Hacker Newsnew | past | comments | ask | show | jobs | submit | Spex_guy's commentslogin

> If the type system is uncomputable, then the type system will never be able to resolve all uses of function pointers everywhere.

Can you elaborate on what you mean here, and the problems this might cause? Do you mean that some function pointers cannot be resolved to concrete functions? Or that the process of evaluating comptime may be infinite? Or some other problem where the compiler can't determine whether a function pointer is needed for a given function?


These are great questions.

All of the above, actually.

Turing-completeness and the uncomputability thereof are widespread, easy to build, hard to keep away, and affects everything that might happen at runtime.

A list of things that can happen is infinite, but that list absolutely includes:

* Whether a particular function pointer resolves to certain functions,

* Whether evaluating the comptime portion of a Zig program will take forever,

* Whether the compiler fails to exclude a particular function from being used as a function pointer at a particular place.

Turing-completeness is a wildly powerful property, but that power is not free; the inability to figure out what might happen in a program is only just the biggest and most apparent cost.

The problems this might cause can be summarized like this: you can never know what a program will do for a given set of inputs until you run the program on those inputs, and even then, you might never know if the program never halts.

Does that make sense?


> Whether a particular function pointer resolves to certain functions

This is only a turing completeness issue if the list of functions is infinite. It is not, in zig.

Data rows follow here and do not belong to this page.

-- ==== Sys2Proof/Machine/KeyRequests.lean ====
section
/-! DEFINITION. The key-unit request port of the logical cores (R304 to R308). -/

namespace Sys2Proof.Machine

open Host

/-- What a request leaves: the key whose attributes the result area shows, octets written to DST,
and a check value. -/
structure KeyDone where
  key : KeyVal := {}
  done : Nat := 0
  kcv : Octets := zeros 5

/-- Check value of a key as the result area gives it (R306). -/
def KeyVal.kcv (k : KeyVal) : Octets := if k.cls = 4 then zeros 5 else (kcvOf k.alg k.bytes).take 5

def doneKey (k : KeyVal) : KeyDone := { key := k, kcv := k.kcv }

/-- The result area of core k takes a result; it shows no key octet. -/
def setKeyResult (s : State) (k : Nat) (r : KeyResult) : State :=
  { s with keys := { s.keys with results := insertAt s.keys.results k r } }

/-- Lies the address range in the staging or the scratch area of entry e? (R307) -/
def inOwnArea (e addr n : Nat) : Bool :=
  let st := stagingAddr e
  let sc := scratchAddr e
  addr % 16 == 0 && ((decide (st ≤ addr) && decide (addr + n ≤ st + 4096)) ||
    (decide (sc ≤ addr) && decide (addr + n ≤ sc + 512)))

/-- Fields that every request must have zero or in range (R304). -/
def requestFieldsOk (r : KeyReq) (targetOk wordOk blockOk : Bool) : Bool :=
  targetOk && (wordOk || r.word == 0) && (blockOk || zeroAt r.block 0 64) && r.reserved1 == 0 && r.reserved2 == 0 &&
  r.reserved3 == 0 && decide (r.auxLen.toNat ≤ 4096)

/-- Carry out a request of core k for the command it runs.  A request while an earlier one of the core
runs is held on the interconnect: nothing happens yet (R304).  Its result stands when
KEY_REQUEST_END ends it. -/
def keyRequest (s : State) (k : Nat) (customMay fieldsOk : Bool) (body : Nat → Svc KeyDone) : State :=
  match running s k with
  | none => s
  | some (e, c) =>
    if ((lookup s.keys.results k).getD {}).busy then s
    else if c.custom && !customMay then setKeyResult s k { busy := true, status := policyDenied }
    else if !fieldsOk then setKeyResult s k { busy := true, status := badField }
    else
      let (r, v) := ((body e).run).run { s := s, e := e, c := c }
      let s := v.s.setCmd e v.c
      match r with
      | .ok d => setKeyResult s k { busy := true, status := stOk, key := { d.key with bytes := [] }, done := d.done, kcv := d.kcv }
      | .error (.fail st) => setKeyResult s k { busy := true, status := st }
      | .error (.short _) => setKeyResult s k { busy := true, status := badLength }
      | .error .hold => s
      | .error (.wait i) =>
        let c := v.c
        let due := c.waitDue.getD (dueTick s (ceilDiv (defaultWait * 10) s.so.sched.tick100ns))
        setKeyResult (s.setCmd e { c with waitDue := some due, waiting := true, waitInst := i }) k { busy := true, status := 0x00FF }

/-- Read a key reference at a FAR address, with the field checks of R149 (R305, R307). -/
def readRef (e : Nat) (ref : BitVec 64) : Svc KeyRef := do
  let s ← getS; let c ← getC
  let a := ref.toNat
  need (a != 0 && inOwnArea e a 80) badField
  let n := krefLen (wmemRead s a 80)
  need (inOwnArea e a n) badField
  liftE (krefCheck s c.slot c.d.version.toNat false (wmemRead s a n))

/-- Resolve the reference at a FAR address for the GROUP of the request (R284, R304). -/
def resolveAt (e : Nat) (ref : BitVec 64) (group : BitVec 8) : Svc KeyVal := do
  let r ← readRef e ref
  let v ← get
  let (k, ctr) ← liftE (resolve v.s v.c.slot v.e v.c.reserved group.toNat r)
  let s := holdRoots (if r.kind = 3 then v.s else cachePut v.s v.c.slot r.body k) v.c.slot
  let held := match ctr with
    | some i => if v.c.reserved.contains i then v.c.reserved else v.c.reserved ++ [i]
    | none => v.c.reserved
  set { v with s := s, c := { v.c with reserved := held } }
  pure k.expanded

/-- Write to DST under the core's master: HOST_FAULT on a host window that refuses it, INTERNAL_FAULT
elsewhere (R307). -/
def writeDst (k e : Nat) (dst : BitVec 64) (o : Octets) : Svc Unit := do
  let s ← getS; let c ← getC
  let a := dst.toNat
  need (a != 0 && a % 16 == 0) badField
  let base := (1 + (s.core k).ctxPort) * 2 ^ 36 + hsOut k c
  if inOwnArea e a o.length || (decide (base ≤ a) && decide (a + o.length ≤ base + hsOutLen c)) then do
    modS (fun s => farWrite s k a o)
    -- farWrite may have written the output kept in the command
    let s ← getS
    modC (fun c => { c with output := ((s.cmd e).map (·.output)).getD c.output })
  else fail (if a / 2 ^ 36 = 1 ∨ a / 2 ^ 36 = 2 then hostFault else internalFault)

/-- Put a key into lane key register TARGET. -/
def toLane (k reg : Nat) (alg : Nat) (o : Octets) : Svc Unit := modS (fun s => setLaneKey s k reg { alg := alg, bytes := o })

def laneTarget (r : KeyReq) : Bool := decide (r.target.toNat ≤ 3)
def seedTarget (r : KeyReq) : Bool := r.target == 0xFF

/-- A load into a register that a job of the core names waits until the job ends (R216): nothing happens
yet. -/
def waitsForJob (s : State) (hash : Bool) (k : Nat) (r : KeyReq) : Bool := laneTarget r && keyInUse s hash k r.target.toNat

/-- LOAD_LANE (OP 0x01). -/
def reqLoadLane (k : Nat) (req : KeyReq) (e : Nat) : Svc KeyDone := do
  let key ← resolveAt e req.ref req.group
  need (key.cls != 4) keyUsageDenied
  toLane k req.target.toNat key.alg key.bytes
  pure (doneKey key)

/-- LOAD_LANE of core k (R304). -/
def execLoadLane (k : CoreId) (req : KeyReq) (s : State) : Outcome State Fault Refusal :=
  answer (
    if waitsForJob s false k.toNat req then s
    else keyRequest s k.toNat true (requestFieldsOk req (laneTarget req) false false && zeroAt req.param 0 16) (reqLoadLane k.toNat req))

/-- LOAD_HASH (OP 0x02): ALG 0x06 only. -/
def reqLoadHash (k : Nat) (req : KeyReq) (e : Nat) : Svc KeyDone := do
  let key ← resolveAt e req.ref req.group
  need (key.alg == 6) keyUsageDenied
  modS (fun s => setHashKey s k req.target.toNat { alg := u8 req.param 0, bytes := key.bytes })
  pure (doneKey key)

/-- LOAD_HASH of core k (R304). -/
def execLoadHash (k : CoreId) (req : KeyReq) (s : State) : Outcome State Fault Refusal :=
  answer (
    if waitsForJob s true k.toNat req then s
    else keyRequest s k.toNat true (requestFieldsOk req (laneTarget req) false false && zeroAt req.param 1 15 &&
        (u8 req.param 0 == 1 || u8 req.param 0 == 2)) (reqLoadHash k.toNat req))

/-- 32-bit limbs of a number, low first, padded with zero limbs to a multiple of 18 words. -/
def limbsOf (octets v : Nat) : List W36 :=
  (List.range (18 * ceilDiv (ceilDiv octets 4) 18)).map (fun i => BitVec.ofNat 36 (v / 2 ^ (32 * i) % 2 ^ 32))

/-- Write words into operand memory from a word on: the range must lie in it; USED is set (R245). -/
def toOpmem (k word : Nat) (l : List W36) : Svc Unit := do
  need (decide (word + l.length ≤ 2048)) badField
  modS (fun s =>
    let c := s.core k
    if c.wmu.scrubbing then s
    else
      let o := (List.range l.length).foldl (fun t i => tset 0 t (word + i) (l.getD i 0)) c.wmu.opmem
      s.setCore k { c with wmu := { c.wmu with used := true, opmem := o } })

/-- Private values of a key into operand memory, and the public point or modulus to DST. -/
def loadPrivate (k e word : Nat) (dst : BitVec 64) (key : KeyVal) : Svc KeyDone := do
  if key.alg < 0x20 then
    let s ← getS
    match curveEntry s (key.alg - 0x10) with
    | none => fail badField
    | some cv =>
      let d ← scalarOf cv key
      toOpmem k word (limbsOf cv.no d)
      let pub := encodePoint cv (ecMul cv d (basePoint cv))
      writeDst k e dst pub
      pure { key := key, done := pub.length }
  else
    let bits := 2048 + 256 * (key.alg - 0x20)
    let r ← rsaOf key bits
    let n := bits / 16
    toOpmem k word (limbsOf n r.p ++ limbsOf n r.q ++ limbsOf n (r.d % (r.p - 1)) ++ limbsOf n (r.d % (r.q - 1)) ++
      limbsOf n (invMod r.q r.p))
    writeDst k e dst (be (bits / 8) r.n)
    pure { key := key, done := bits / 8 }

You don't need an infinite list of functions to run into the problems with Turing-completeness. You only need effectively infinite behavior, which means all you need is effectively infinite possible inputs.

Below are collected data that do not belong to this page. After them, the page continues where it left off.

-- ==== Sys2Proof/Safety.lean ====
section
/-! DEFINITION. The terms that the statements are made in: what of a state stays as it was, what an instruction of a
logical core does to its core, what a service leaves, and the invariants. -/

namespace Sys2Proof.Machine

open Host

/-! ### Frames -/

/-- The parts of a state, by name. -/
inductive Part where
  | pending | free | outbox | pwrGood | pins | boot | warden | alarms | clocks | mgmt | portA | portB | msix | so | cores
  | wmem | arrays | keys | entropy | gates | slots | tb | journal | pair | units
  deriving DecidableEq, Repr

/-- A part is the same in two states. -/
def Part.same (p : Part) (s t : State) : Prop :=
  match p with
  | .pending => t.pending = s.pending | .free => t.free = s.free | .outbox => t.outbox = s.outbox
  | .pwrGood => t.pwrGood = s.pwrGood | .pins => t.pins = s.pins | .boot => t.boot = s.boot
  | .warden => t.warden = s.warden | .alarms => t.alarms = s.alarms | .clocks => t.clocks = s.clocks
  | .mgmt => t.mgmt = s.mgmt | .portA => t.portA = s.portA | .portB => t.portB = s.portB | .msix => t.msix = s.msix
  | .so => t.so = s.so | .cores => t.cores = s.cores | .wmem => t.wmem = s.wmem | .arrays => t.arrays = s.arrays
  | .keys => t.keys = s.keys | .entropy => t.entropy = s.entropy | .gates => t.gates = s.gates
  | .slots => t.slots = s.slots | .tb => t.tb = s.tb | .journal => t.journal = s.journal | .pair => t.pair = s.pair
  | .units => t.units = s.units

/-- Nothing outside the named parts differs between two states. -/
def Keeps (ps : List Part) (s t : State) : Prop := ∀ p, p ∉ ps → p.same s t

/-- Nothing outside the named parts differs after a command; the output pins follow the state that they stand in
(R573, R576, R597). -/
def Only (ps : List Part) (s t : State) : Prop := Keeps (Part.pins :: ps) s t ∧ t.pins = (drivePins t).pins

/-- No core but one differs. -/
def OnlyCore (k : Nat) (s t : State) : Prop := ∀ j, j ≠ k → t.core j = s.core j

/-- The command has a next state that meets `post`. -/
def Gives (i : Instr) (s : State) (post : State → Prop) : Prop := ∃ t, exec i s = .next t ∧ post t

/-! ### Instructions of a logical core (chapter 11) -/

/-- Core k runs a command, waits for no far answer, repeats nothing, has no WMU fault to take at once, and may fetch
at `next` (R362, R384). -/
def Going (s : State) (k : Nat) (next : BitVec 25) : Prop :=
  (s.core k).cmd.isSome = true ∧ (s.core k).far = none ∧ (s.core k).rep = none ∧
  ((s.core k).wmuPending = true → evAct (s.core k).ev = true) ∧ fetchable (s.core k) next = true

/-- The same for a long form, whose second half lies within the fetch rights (R371). -/
def GoingLong (s : State) (k : Nat) (next : BitVec 25) : Prop := Going s k next ∧ (s.core k).spans = true

/-- A register once the load of the slot before has landed (R377, R378). -/
def landed (c : Core) (m : Nat) : W36 :=
  match c.load with
  | some (d, v) => if m = d then v else c.reg m
  | none => c.reg m

/-- Library rights after control reaches a half address (R362). -/
def entered (c : Core) (next : BitVec 25) : Bool :=
  if c.custom then
    if 0x4F00 ≤ next.toNat / 2 ∧ next.toNat / 2 < 0x5000 then true
    else if c.segLo ≤ next.toNat / 2 ∧ next.toNat / 2 < c.segHi then false
    else c.inLibrary
  else c.inLibrary

/-- What one instruction changes on its core. -/
structure Change where
  /-- General registers written. -/
  regs : List (Nat × W36) := []
  /-- st, repc and ev where it writes them. -/
  st : Option W36 := none
  repc : Option W36 := none
  ev : Option W36 := none
  /-- A NEAR word stored. -/
  store : Option (Nat × W36) := none
  /-- A load whose value arrives after the delay slot. -/
  load : Option (Nat × W36) := none
  /-- The WMU after it. -/
  wmu : Option Wmu := none
  /-- A repeat that it begins. -/
  rep : Option Repeat := none
  /-- Half address of the next instruction, and core clocks spent. -/
  next : BitVec 25
  clocks : Nat := 1

/-- A word of a core's own memory after a store. -/
def storedIn (store : Option (Nat × W36)) (area : NearArea) (old : W36) : W36 :=
  match store with
  | some (b, v) => if nearArea b = area then v else old
  | none => old

/-- USED after a change: a store to operand memory sets it, but not during a scrub (R245). -/
def usedAfter (c : Core) (r : Change) : Bool :=
  (r.wmu.getD c.wmu).used || (!c.wmu.scrubbing &&
    (match r.store with | some (a, _) => decide (0x200000 ≤ a) && decide (a < 0x200800) | none => false))

/-- The command gives a next state that differs from `b` in core k alone, and there as the change says: registers,
special registers, memory words, the WMU and the pc; g0 stays zero (R357). -/
def RetiresFrom (i : Instr) (s b : State) (k : Nat) (r : Change) : Prop :=
  Gives i s fun t =>
    let c := b.core k
    let d := t.core k
    t = drivePins (b.setCore k d) ∧
    (∀ m, d.reg m = if m = 0 then 0 else (lookup r.regs m).getD (landed c m)) ∧
    (∀ j, tget 0 d.dsram j = storedIn r.store (.dsram j) (tget 0 c.dsram j)) ∧
    (∀ j, tget 0 d.wmu.opmem j =
      if c.wmu.scrubbing then tget 0 (r.wmu.getD c.wmu).opmem j
      else storedIn r.store (.opmem j) (tget 0 (r.wmu.getD c.wmu).opmem j)) ∧
    (∀ j, j ∈ d.dirty ↔ j ∈ c.dirty ∨ ∃ a v n, r.store = some (a, v) ∧ nearArea a = .dsram n ∧ j = n / 512) ∧
    d.wmu = { r.wmu.getD c.wmu with opmem := d.wmu.opmem, used := usedAfter c r } ∧
    d = { c with regs := d.regs, st := r.st.getD c.st, repc := r.repc.getD c.repc, ev := r.ev.getD c.ev, pc := r.next,
                 load := r.load, rep := r.rep, resume := false, cycles := c.cycles + r.clocks,
                 inLibrary := entered c r.next, dsram := d.dsram, dirty := d.dirty, wmu := d.wmu }

/-- The same where nothing but the core changes. -/
def Retires (i : Instr) (s : State) (k : Nat) (r : Change) : Prop := RetiresFrom i s s k r

/-- The operations of SOP 0x01 to 0x10 (R373): the value for d, and st after them. -/
def aluSpec (op : Nat) (x y st : W36) : Option (W36 × W36) :=
  let x32 := x.toNat % 2 ^ 32
  let y32 := y.toNat % 2 ^ 32
  let carry := st.toNat % 2
  let nc := st.toNat / 2 % 32
  let sum := x.toNat + nc
  match op with
  | 0x01 => some (x, st)
  | 0x02 => some (BitVec.ofNat 36 (x.toNat + y.toNat), st)
  | 0x03 => some (BitVec.ofNat 36 (x.toNat + 2 ^ 36 - y.toNat), st)
  | 0x04 => some (x &&& y, st)
  | 0x05 => some (x ||| y, st)
  | 0x06 => some (x ^^^ y, st)
  | 0x07 => some (BitVec.ofNat 36 ((x32 + y32 + carry) % 2 ^ 32), withC st (decide (x32 + y32 + carry ≥ 2 ^ 32)))
  | 0x08 => some (BitVec.ofNat 36 (((x32 : Int) - y32 - carry) % 2 ^ 32).toNat, withC st (decide (x32 < y32 + carry)))
  | 0x09 => some (if y.toNat % 64 ≥ 36 then 0 else x <<< (y.toNat % 64), st)
  | 0x0A => some (if y.toNat % 64 ≥ 36 then 0 else x >>> (y.toNat % 64), st)
  | 0x0B => some (if x.toNat < y.toNat then 1 else 0, st)
  | 0x0C => some (BitVec.ofNat 36 (x32 * y32 % 2 ^ 32), st)
  | 0x0D => some (BitVec.ofNat 36 (x32 * y32 / 2 ^ 32), st)
  | 0x0E => some (BitVec.ofNat 36 (sum % 2 ^ 32), withNC st (sum / 2 ^ 32))
  | 0x0F => some (BitVec.ofNat 36 (x.toNat / 2 ^ 32), st)
  | 0x10 => some (BitVec.ofNat 36 x32, st)
  | _ => none

/-- A row of that table carried out as an instruction of n halves. -/
def AluRetires (i : Instr) (s : State) (k n op d a b : Nat) : Prop :=
  ∀ v st, aluSpec op ((s.core k).reg a) ((s.core k).reg b) (s.core k).st = some (v, st) →
    Going s k (halfAdd (s.core k).pc n) → (s.core k).fetched n = true →
    Retires i s k { regs := [(d, v)], st := some st, next := halfAdd (s.core k).pc n }

/-- A handled event taken on core k of `b`: ev names the cause and where to return, ACT is set, the pending load lands,
and the handler goes on; registers and st as given (R384). -/
def TakesEventFrom (i : Instr) (s b : State) (k cause : Nat) (rpt : Bool) (epc : BitVec 25) (regs : List (Nat × W36))
    (st : Option W36) (clocks : Nat) : Prop :=
  ∀ h, (b.core k).handler = some h → evAct (b.core k).ev = false →
    Gives i s fun t =>
      let c := b.core k
      let d := t.core k
      t = drivePins (b.setCore k d) ∧
      (∀ m, d.reg m = if m = 0 then 0 else (lookup regs m).getD (landed c m)) ∧
      d = { c with regs := d.regs, st := st.getD c.st, ev := mkEv cause rpt true c.load.isSome epc, pc := h, load := none,
                   far := none, rep := none, resume := false, cycles := c.cycles + clocks + 3 }

def TakesEvent (i : Instr) (s : State) (k cause : Nat) (rpt : Bool) (epc : BitVec 25) : Prop :=
  TakesEventFrom i s s k cause rpt epc [] none 1

/-! ### Requests to the units that serve the cores (chapters 07, 09, 10) -/

/-- A key-unit request: its core, when it is held, whether a custom service may issue it, its field checks, its work. -/
structure KeyOp where
  core : Nat
  held : Bool
  custom : Bool
  fields : Bool
  body : Nat → Svc KeyDone

/-- The thirteen key-unit requests (R304, R305, R307). -/
def keyOpOf (s : State) : Instr → Option KeyOp
  | .loadLane k r => some ⟨k.toNat, waitsForJob s false k.toNat r, true,
      requestFieldsOk r (laneTarget r) false false && zeroAt r.param 0 16, reqLoadLane k.toNat r⟩
  | .loadHash k r => some ⟨k.toNat, waitsForJob s true k.toNat r, true,
      requestFieldsOk r (laneTarget r) false false && zeroAt r.param 1 15 && (u8 r.param 0 == 1 || u8 r.param 0 == 2),
      reqLoadHash k.toNat r⟩
  | .loadPrivate k r => some ⟨k.toNat, false, false,
      requestFieldsOk r (r.target == 0) true false && zeroAt r.param 1 15, reqLoadPrivate k.toNat r⟩
  | .dukpt k r => some ⟨k.toNat, waitsForJob s false k.toNat r, true,
      requestFieldsOk r (laneTarget r) false false &&
        decide (1 ≤ u8 r.param 0 ∧ u8 r.param 0 ≤ 3 ∧ u8 r.param 1 ≤ 2 ∧ u8 r.param 2 ≤ 4) && zeroAt r.param 3 13,
      reqDukpt k.toNat r⟩
  | .emv k r => some ⟨k.toNat, waitsForJob s false k.toNat r, true,
      requestFieldsOk r (laneTarget r) false false && (u8 r.param 0 == 1 || u8 r.param 0 == 2) &&
        (u8 r.param 1 == 0 || u8 r.param 1 == 4) && decide (u8 r.param 2 ≤ 1) && zeroAt r.param 3 1 && zeroAt r.param 14 2,
      reqEmv k.toNat r⟩
  | .derive k r => some ⟨k.toNat, waitsForJob s false k.toNat r, true,
      requestFieldsOk r (laneTarget r || seedTarget r) false true && zeroAt r.param 0 16, reqDerive k.toNat r⟩
  | .generateKey k r => some ⟨k.toNat, waitsForJob s false k.toNat r, false,
      requestFieldsOk r (laneTarget r || seedTarget r) false true && zeroAt r.param 0 16, reqGenerateKey k.toNat r⟩
  | .wrap k r => some ⟨k.toNat, false, false,
      requestFieldsOk r (laneTarget r || seedTarget r) false true && zeroAt r.param 0 16, reqWrap k.toNat r⟩
  | .importKeyBlock k r => some ⟨k.toNat, false, false,
      requestFieldsOk r (r.target == 0) false false && r.ref == 0 && zeroAt r.param 0 16 && decide (16 ≤ r.auxLen.toNat),
      reqImportKeyBlock k.toNat r⟩
  | .exportKeyBlock k r => some ⟨k.toNat, false, false,
      requestFieldsOk r (laneTarget r) false false && (u8 r.param 0 == 2 || u8 r.param 0 == 3) &&
        (u8 r.param 1 == 0x45 || u8 r.param 1 == 0x4E) && decide (u8 r.param 4 ≤ 3) && zeroAt r.param 5 11,
      reqExportKeyBlock k.toNat r⟩
  | .secret k r => some ⟨k.toNat, waitsForJob s false k.toNat r, false,
      requestFieldsOk r (laneTarget r) false true && decide (1 ≤ u8 r.param 0 ∧ u8 r.param 0 ≤ 6) &&
        (if u8 r.param 0 = 6 then decide (16 ≤ u8 r.param 1 ∧ u8 r.param 1 ≤ 64) else u8 r.param 1 == algLen (u8 r.param 0)) &&
        zeroAt r.param 2 14 && decide (r.auxLen.toNat ≤ 256), reqSecret k.toNat r⟩
  | .upgrade k r => some ⟨k.toNat, false, false,
      requestFieldsOk r (r.target == 0) false false && zeroAt r.param 0 16, reqUpgrade k.toNat r⟩
  | .oaepKey k r => some ⟨k.toNat, false, false,
      requestFieldsOk r (laneTarget r) true false && decide (2048 ≤ u16 r.param 0 ∧ u16 r.param 0 ≤ 4096) &&
        u16 r.param 0 % 32 == 0 && zeroAt r.param 2 14, reqOaepKey k.toNat r⟩
  | _ => none

/-- What a run of a service's or request's work gives on command e of a state. -/
def work {α : Type} (b : Svc α) (s : State) (e : Nat) (c : Cmd) : Except Stop α × Sv := (b.run).run { s := s, e := e, c := c }

/-- The key that a request's reference names resolves (R284, R306): the key, and the state and command after the cache
and the reservation have taken it. -/
def Resolves (e : Nat) (ref : BitVec 64) (group : BitVec 8) (s : State) (c : Cmd) (key : KeyVal) (s' : State) (c' : Cmd) : Prop :=
  work (resolveAt e ref group) s e c = (.ok key, ⟨s', e, c'⟩)

/-- Core k may send a request: it runs a command, and no earlier request of the core still runs (R304). -/
def MayRequest (s : State) (k e : Nat) (c : Cmd) : Prop :=
  running s k = some (e, c) ∧ ((lookup s.keys.results k).getD {}).busy = false

/-- A cipher job as its lane takes it (R217). -/
def cipherEntry (k mode : Nat) (j : CipherJob) : LaneJob :=
  { core := k, hash := false, tag := j.ctl.toNat / 2 % 4, cipher := j.cipher.toNat, mode := mode, ctl := j.ctl.toNat,
    key := j.key.toNat, len := j.len.toNat, src := j.src.toNat, dst := j.dst.toNat, aux := j.aux.toNat,
    iv := fit 16 j.iv, inlineData := fit 16 j.inlineData, prior := 0, parity := 0 }

/-- A hash job as its lane takes it (R221). -/
def hashEntry (k : Nat) (j : HashJob) : LaneJob :=
  { core := k, hash := true, tag := j.ctl.toNat / 8 % 4, cipher := j.alg.toNat, mode := 0, ctl := j.ctl.toNat,
    key := j.key.toNat, len := j.len.toNat, src := j.src.toNat, dst := 0, aux := 0, iv := [],
    inlineData := fit 32 j.inlineData, prior := j.prior.toNat, parity := 0 }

this is simply untrue. I'm sorry. I recommend studying math a bit more rigorously before making claims in the future.


> What kind of tests are these "behavior test"?

Snippets of zig code that use language features and then make sure those features did the right thing. You can find them here: https://github.com/ziglang/zig/tree/master/test/behavior

> Is that a list of compilation targets?

Mostly. Pedantically, it's a list of code generation backends, each of which may have multiple compilation targets. So for example the LLVM backend can target many architectures. The ones that are architecture specific are currently debug-only and cannot do optimization.

> If not all behavior tests pass, does that not mean that the compiler fails to compile programs correctly?

Some tests are not passing because they cause an incorrect compile error, others compile but have incorrect behavior (miscompilation). Don't use Zig in production yet ;)

(edit: fix formatting)


To add to what Spex said: also some of those tests check language features that the compiler code doesn't exercise, like async/await. This means that the compiler is able to build itself, but is not able to build every possible valid Zig program. We're getting there though :^)


The compiler adds a tag in debug modes, but not in release modes.


Neat, that's somewhere in between a `union` and a `std::variant`. You could build your own, but it's cool that it's a first class member of the language.


Parsing this out of utf-8 encoding requires no knowledge of unicode or even utf-8. All of the relevant characters (reverse solidus, quotation mark, and control characters) are single byte characters in the ascii subset. These characters cannot be found inside multi-byte characters in utf-8 due to the design of the encoding. Converting the unicode character escape codes to utf-8 would require knowledge of utf-8 encoding, but this unescaping is not a feature that would be provided by the language regardless.


> Parsing this out of utf-8 encoding requires no knowledge of unicode or even utf-8.

If you have valid UTF-8 already, then yes, the task is a lot easier. But depending on the level at which you're parsing, this might not be the case — i.e., if you're writing a JSON parser from the ground up, you do need to know what UTF-8 and Unicode are, and will need to validate the input data.

> Converting the unicode character escape codes to utf-8 would require knowledge of utf-8 encoding

Agreed. Even if you're not working at the "array-of-bytes" level, you will need to be able to parse and translate "\u..."-style strings into the appropriate output character encoding.

> but this unescaping is not a feature that would be provided by the language regardless.

I'm not sure we're talking about this being handled at the language level. This translation is something that would likely be offered at the parser level (working with the features offered by the standard library), but the parser does need to know about it — and does need to be able to work with strings at a granular level to be able to parse it out. By definition, it cannot leave the input data as an undecoded bag of bytes.

Note, too, that the JSON spec does not specifically require UTF-8. UTF-16 is a completely valid encoding for JSON (though much less common than UTF-8), in which case none of these characters are an ASCII subset, and greater awareness is needed to be able to handle this.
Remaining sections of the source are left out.